TASK REQUIREMENTS ▸ Start with the first line of the records below. Output each line exactly, ending with the one that contains "(s.writeF v).d = s.d := rfl".

Collected data entries ▸
□ □ □ □ □
/-! ### `writeF` -/

@[simp] theorem State.writeF_a (s : State) (v : Byte) : (s.writeF v).a = s.a := rfl
@[simp] theorem State.writeF_f (s : State) (v : Byte) : (s.writeF v).f = v &&& 0xF0 := rfl
@[simp] theorem State.writeF_b (s : State) (v : Byte) : (s.writeF v).b = s.b := rfl
@[simp] theorem State.writeF_c (s : State) (v : Byte) : (s.writeF v).c = s.c := rfl
@[simp] theorem State.writeF_d (s : State) (v : Byte) : (s.writeF v).d = s.d := rfl
@[simp] theorem State.writeF_e (s : State) (v : Byte) : (s.writeF v).e = s.e := rfl
@[simp] theorem State.writeF_h (s : State) (v : Byte) : (s.writeF v).h = s.h := rfl
@[simp] theorem State.writeF_l (s : State) (v : Byte) : (s.writeF v).l = s.l := rfl
@[simp] theorem State.writeF_sp (s : State) (v : Byte) : (s.writeF v).sp = s.sp := rfl
@[simp] theorem State.writeF_pc (s : State) (v : Byte) : (s.writeF v).pc = s.pc := rfl
@[simp] theorem State.writeF_ie (s : State) (v : Byte) : (s.writeF v).ie = s.ie := rfl
@[simp] theorem State.writeF_ifr (s : State) (v : Byte) : (s.writeF v).ifr = s.ifr := rfl
@[simp] theorem State.writeF_ime (s : State) (v : Byte) : (s.writeF v).ime = s.ime := rfl
@[simp] theorem State.writeF_imeSched (s : State) (v : Byte) : (s.writeF v).imeSched = s.imeSched := rfl
@[simp] theorem State.writeF_engine (s : State) (v : Byte) : (s.writeF v).engine = s.engine := rfl
@[simp] theorem State.writeF_cur (s : State) (v : Byte) : (s.writeF v).cur = s.cur := rfl
@[simp] theorem State.writeF_stepIdx (s : State) (v : Byte) : (s.writeF v).stepIdx = s.stepIdx := rfl
@[simp] theorem State.writeF_haltBug (s : State) (v : Byte) : (s.writeF v).haltBug = s.haltBug := rfl
@[simp] theorem State.writeF_w (s : State) (v : Byte) : (s.writeF v).w = s.w := rfl
@[simp] theorem State.writeF_z (s : State) (v : Byte) : (s.writeF v).z = s.z := rfl
@[simp] theorem State.writeF_irqIdx (s : State) (v : Byte) : (s.writeF v).irqIdx = s.irqIdx := rfl
@[simp] theorem State.writeF_tickDiv (s : State) (v : Byte) : (s.writeF v).tickDiv = s.tickDiv := rfl
@[simp] theorem State.writeF_cycleCount (s : State) (v : Byte) : (s.writeF v).cycleCount = s.cycleCount := rfl
@[simp] theorem State.writeF_mem (s : State) (v : Byte) : (s.writeF v).mem = s.mem := rfl
@[simp] theorem State.writeF_platform (s : State) (v : Byte) : (s.writeF v).platform = s.platform := rfl
@[simp] theorem State.writeF_inputs (s : State) (v : Byte) : (s.writeF v).inputs = s.inputs := rfl

/-! ### `setAf` -/

@[simp] theorem State.setAf_a (s : State) (v : Word) : (s.setAf v).a = hiByte v := rfl
@[simp] theorem State.setAf_f (s : State) (v : Word) : (s.setAf v).f = loByte v &&& 0xF0 := rfl
@[simp] theorem State.setAf_b (s : State) (v : Word) : (s.setAf v).b = s.b := rfl
@[simp] theorem State.setAf_c (s : State) (v : Word) : (s.setAf v).c = s.c := rfl
@[simp] theorem State.setAf_d (s : State) (v : Word) : (s.setAf v).d = s.d := rfl
@[simp] theorem State.setAf_e (s : State) (v : Word) : (s.setAf v).e = s.e := rfl
@[simp] theorem State.setAf_h (s : State) (v : Word) : (s.setAf v).h = s.h := rfl
@[simp] theorem State.setAf_l (s : State) (v : Word) : (s.setAf v).l = s.l := rfl
@[simp] theorem State.setAf_sp (s : State) (v : Word) : (s.setAf v).sp = s.sp := rfl
@[simp] theorem State.setAf_pc (s : State) (v : Word) : (s.setAf v).pc = s.pc := rfl
@[simp] theorem State.setAf_ie (s : State) (v : Word) : (s.setAf v).ie = s.ie := rfl
@[simp] theorem State.setAf_ifr (s : State) (v : Word) : (s.setAf v).ifr = s.ifr := rfl
@[simp] theorem State.setAf_ime (s : State) (v : Word) : (s.setAf v).ime = s.ime := rfl
@[simp] theorem State.setAf_imeSched (s : State) (v : Word) : (s.setAf v).imeSched = s.imeSched := rfl
@[simp] theorem State.setAf_engine (s : State) (v : Word) : (s.setAf v).engine = s.engine := rfl
@[simp] theorem State.setAf_cur (s : State) (v : Word) : (s.setAf v).cur = s.cur := rfl
@[simp] theorem State.setAf_stepIdx (s : State) (v : Word) : (s.setAf v).stepIdx = s.stepIdx := rfl
@[simp] theorem State.setAf_haltBug (s : State) (v : Word) : (s.setAf v).haltBug = s.haltBug := rfl
@[simp] theorem State.setAf_w (s : State) (v : Word) : (s.setAf v).w = s.w := rfl
@[simp] theorem State.setAf_z (s : State) (v : Word) : (s.setAf v).z = s.z := rfl
@[simp] theorem State.setAf_irqIdx (s : State) (v : Word) : (s.setAf v).irqIdx = s.irqIdx := rfl
@[simp] theorem State.setAf_tickDiv (s : State) (v : Word) : (s.setAf v).tickDiv = s.tickDiv := rfl
@[simp] theorem State.setAf_cycleCount (s : State) (v : Word) : (s.setAf v).cycleCount = s.cycleCount := rfl
@[simp] theorem State.setAf_mem (s : State) (v : Word) : (s.setAf v).mem = s.mem := rfl
@[simp] theorem State.setAf_platform (s : State) (v : Word) : (s.setAf v).platform = s.platform := rfl
@[simp] theorem State.setAf_inputs (s : State) (v : Word) : (s.setAf v).inputs = s.inputs := rfl

/-! ### `setBc` -/

@[simp] theorem State.setBc_a (s : State) (v : Word) : (s.setBc v).a = s.a := rfl
@[simp] theorem State.setBc_f (s : State) (v : Word) : (s.setBc v).f = s.f := rfl
@[simp] theorem State.setBc_b (s : State) (v : Word) : (s.setBc v).b = hiByte v := rfl
@[simp] theorem State.setBc_c (s : State) (v : Word) : (s.setBc v).c = loByte v := rfl
@[simp] theorem State.setBc_d (s : State) (v : Word) : (s.setBc v).d = s.d := rfl
@[simp] theorem State.setBc_e (s : State) (v : Word) : (s.setBc v).e = s.e := rfl
@[simp] theorem State.setBc_h (s : State) (v : Word) : (s.setBc v).h = s.h := rfl
@[simp] theorem State.setBc_l (s : State) (v : Word) : (s.setBc v).l = s.l := rfl
@[simp] theorem State.setBc_sp (s : State) (v : Word) : (s.setBc v).sp = s.sp := rfl
@[simp] theorem State.setBc_pc (s : State) (v : Word) : (s.setBc v).pc = s.pc := rfl
@[simp] theorem State.setBc_ie (s : State) (v : Word) : (s.setBc v).ie = s.ie := rfl
@[simp] theorem State.setBc_ifr (s : State) (v : Word) : (s.setBc v).ifr = s.ifr := rfl
@[simp] theorem State.setBc_ime (s : State) (v : Word) : (s.setBc v).ime = s.ime := rfl
@[simp] theorem State.setBc_imeSched (s : State) (v : Word) : (s.setBc v).imeSched = s.imeSched := rfl
@[simp] theorem State.setBc_engine (s : State) (v : Word) : (s.setBc v).engine = s.engine := rfl
@[simp] theorem State.setBc_cur (s : State) (v : Word) : (s.setBc v).cur = s.cur := rfl
@[simp] theorem State.setBc_stepIdx (s : State) (v : Word) : (s.setBc v).stepIdx = s.stepIdx := rfl
@[simp] theorem State.setBc_haltBug (s : State) (v : Word) : (s.setBc v).haltBug = s.haltBug := rfl
@[simp] theorem State.setBc_w (s : State) (v : Word) : (s.setBc v).w = s.w := rfl
@[simp] theorem State.setBc_z (s : State) (v : Word) : (s.setBc v).z = s.z := rfl
@[simp] theorem State.setBc_irqIdx (s : State) (v : Word) : (s.setBc v).irqIdx = s.irqIdx := rfl
@[simp] theorem State.setBc_tickDiv (s : State) (v : Word) : (s.setBc v).tickDiv = s.tickDiv := rfl
@[simp] theorem State.setBc_cycleCount (s : State) (v : Word) : (s.setBc v).cycleCount = s.cycleCount := rfl
@[simp] theorem State.setBc_mem (s : State) (v : Word) : (s.setBc v).mem = s.mem := rfl
@[simp] theorem State.setBc_platform (s : State) (v : Word) : (s.setBc v).platform = s.platform := rfl
@[simp] theorem State.setBc_inputs (s : State) (v : Word) : (s.setBc v).inputs = s.inputs := rfl

/-! ### `setDe` -/

@[simp] theorem State.setDe_a (s : State) (v : Word) : (s.setDe v).a = s.a := rfl
@[simp] theorem State.setDe_f (s : State) (v : Word) : (s.setDe v).f = s.f := rfl
@[simp] theorem State.setDe_b (s : State) (v : Word) : (s.setDe v).b = s.b := rfl
@[simp] theorem State.setDe_c (s : State) (v : Word) : (s.setDe v).c = s.c := rfl
@[simp] theorem State.setDe_d (s : State) (v : Word) : (s.setDe v).d = hiByte v := rfl
@[simp] theorem State.setDe_e (s : State) (v : Word) : (s.setDe v).e = loByte v := rfl
@[simp] theorem State.setDe_h (s : State) (v : Word) : (s.setDe v).h = s.h := rfl
@[simp] theorem State.setDe_l (s : State) (v : Word) : (s.setDe v).l = s.l := rfl
@[simp] theorem State.setDe_sp (s : State) (v : Word) : (s.setDe v).sp = s.sp := rfl
@[simp] theorem State.setDe_pc (s : State) (v : Word) : (s.setDe v).pc = s.pc := rfl
@[simp] theorem State.setDe_ie (s : State) (v : Word) : (s.setDe v).ie = s.ie := rfl
@[simp] theorem State.setDe_ifr (s : State) (v : Word) : (s.setDe v).ifr = s.ifr := rfl
@[simp] theorem State.setDe_ime (s : State) (v : Word) : (s.setDe v).ime = s.ime := rfl
@[simp] theorem State.setDe_imeSched (s : State) (v : Word) : (s.setDe v).imeSched = s.imeSched := rfl
@[simp] theorem State.setDe_engine (s : State) (v : Word) : (s.setDe v).engine = s.engine := rfl
@[simp] theorem State.setDe_cur (s : State) (v : Word) : (s.setDe v).cur = s.cur := rfl
@[simp] theorem State.setDe_stepIdx (s : State) (v : Word) : (s.setDe v).stepIdx = s.stepIdx := rfl
@[simp] theorem State.setDe_haltBug (s : State) (v : Word) : (s.setDe v).haltBug = s.haltBug := rfl
@[simp] theorem State.setDe_w (s : State) (v : Word) : (s.setDe v).w = s.w := rfl
@[simp] theorem State.setDe_z (s : State) (v : Word) : (s.setDe v).z = s.z := rfl
@[simp] theorem State.setDe_irqIdx (s : State) (v : Word) : (s.setDe v).irqIdx = s.irqIdx := rfl
@[simp] theorem State.setDe_tickDiv (s : State) (v : Word) : (s.setDe v).tickDiv = s.tickDiv := rfl
@[simp] theorem State.setDe_cycleCount (s : State) (v : Word) : (s.setDe v).cycleCount = s.cycleCount := rfl
@[simp] theorem State.setDe_mem (s : State) (v : Word) : (s.setDe v).mem = s.mem := rfl
@[simp] theorem State.setDe_platform (s : State) (v : Word) : (s.setDe v).platform = s.platform := rfl
@[simp] theorem State.setDe_inputs (s : State) (v : Word) : (s.setDe v).inputs = s.inputs := rfl

/-! ### `setHl` -/

@[simp] theorem State.setHl_a (s : State) (v : Word) : (s.setHl v).a = s.a := rfl
@[simp] theorem State.setHl_f (s : State) (v : Word) : (s.setHl v).f = s.f := rfl
@[simp] theorem State.setHl_b (s : State) (v : Word) : (s.setHl v).b = s.b := rfl
@[simp] theorem State.setHl_c (s : State) (v : Word) : (s.setHl v).c = s.c := rfl
@[simp] theorem State.setHl_d (s : State) (v : Word) : (s.setHl v).d = s.d := rfl
@[simp] theorem State.setHl_e (s : State) (v : Word) : (s.setHl v).e = s.e := rfl
@[simp] theorem State.setHl_h (s : State) (v : Word) : (s.setHl v).h = hiByte v := rfl
@[simp] theorem State.setHl_l (s : State) (v : Word) : (s.setHl v).l = loByte v := rfl
@[simp] theorem State.setHl_sp (s : State) (v : Word) : (s.setHl v).sp = s.sp := rfl
@[simp] theorem State.setHl_pc (s : State) (v : Word) : (s.setHl v).pc = s.pc := rfl
@[simp] theorem State.setHl_ie (s : State) (v : Word) : (s.setHl v).ie = s.ie := rfl
@[simp] theorem State.setHl_ifr (s : State) (v : Word) : (s.setHl v).ifr = s.ifr := rfl
@[simp] theorem State.setHl_ime (s : State) (v : Word) : (s.setHl v).ime = s.ime := rfl
@[simp] theorem State.setHl_imeSched (s : State) (v : Word) : (s.setHl v).imeSched = s.imeSched := rfl
@[simp] theorem State.setHl_engine (s : State) (v : Word) : (s.setHl v).engine = s.engine := rfl
@[simp] theorem State.setHl_cur (s : State) (v : Word) : (s.setHl v).cur = s.cur := rfl
@[simp] theorem State.setHl_stepIdx (s : State) (v : Word) : (s.setHl v).stepIdx = s.stepIdx := rfl
@[simp] theorem State.setHl_haltBug (s : State) (v : Word) : (s.setHl v).haltBug = s.haltBug := rfl
@[simp] theorem State.setHl_w (s : State) (v : Word) : (s.setHl v).w = s.w := rfl
@[simp] theorem State.setHl_z (s : State) (v : Word) : (s.setHl v).z = s.z := rfl
@[simp] theorem State.setHl_irqIdx (s : State) (v : Word) : (s.setHl v).irqIdx = s.irqIdx := rfl
@[simp] theorem State.setHl_tickDiv (s : State) (v : Word) : (s.setHl v).tickDiv = s.tickDiv := rfl
@[simp] theorem State.setHl_cycleCount (s : State) (v : Word) : (s.setHl v).cycleCount = s.cycleCount := rfl
@[simp] theorem State.setHl_mem (s : State) (v : Word) : (s.setHl v).mem = s.mem := rfl
@[simp] theorem State.setHl_platform (s : State) (v : Word) : (s.setHl v).platform = s.platform := rfl
@[simp] theorem State.setHl_inputs (s : State) (v : Word) : (s.setHl v).inputs = s.inputs := rfl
□ □ □ □ □
RESULT BELOW ▸
/-! ### `writeF` -/

@[simp] theorem State.writeF_a (s : State) (v : Byte) : (s.writeF v).a = s.a := rfl
@[simp] theorem State.writeF_f (s : State) (v : Byte) : (s.writeF v).f = v &&& 0xF0 := rfl
@[simp] theorem State.writeF_b (s : State) (v : Byte) : (s.writeF v).b = s.b := rfl
@[simp] theorem State.writeF_c (s : State) (v : Byte) : (s.writeF v).c = s.c := rfl
@[simp] theorem State.writeF_d (s : State) (v : Byte) : (s.writeF v).d = s.d := rfl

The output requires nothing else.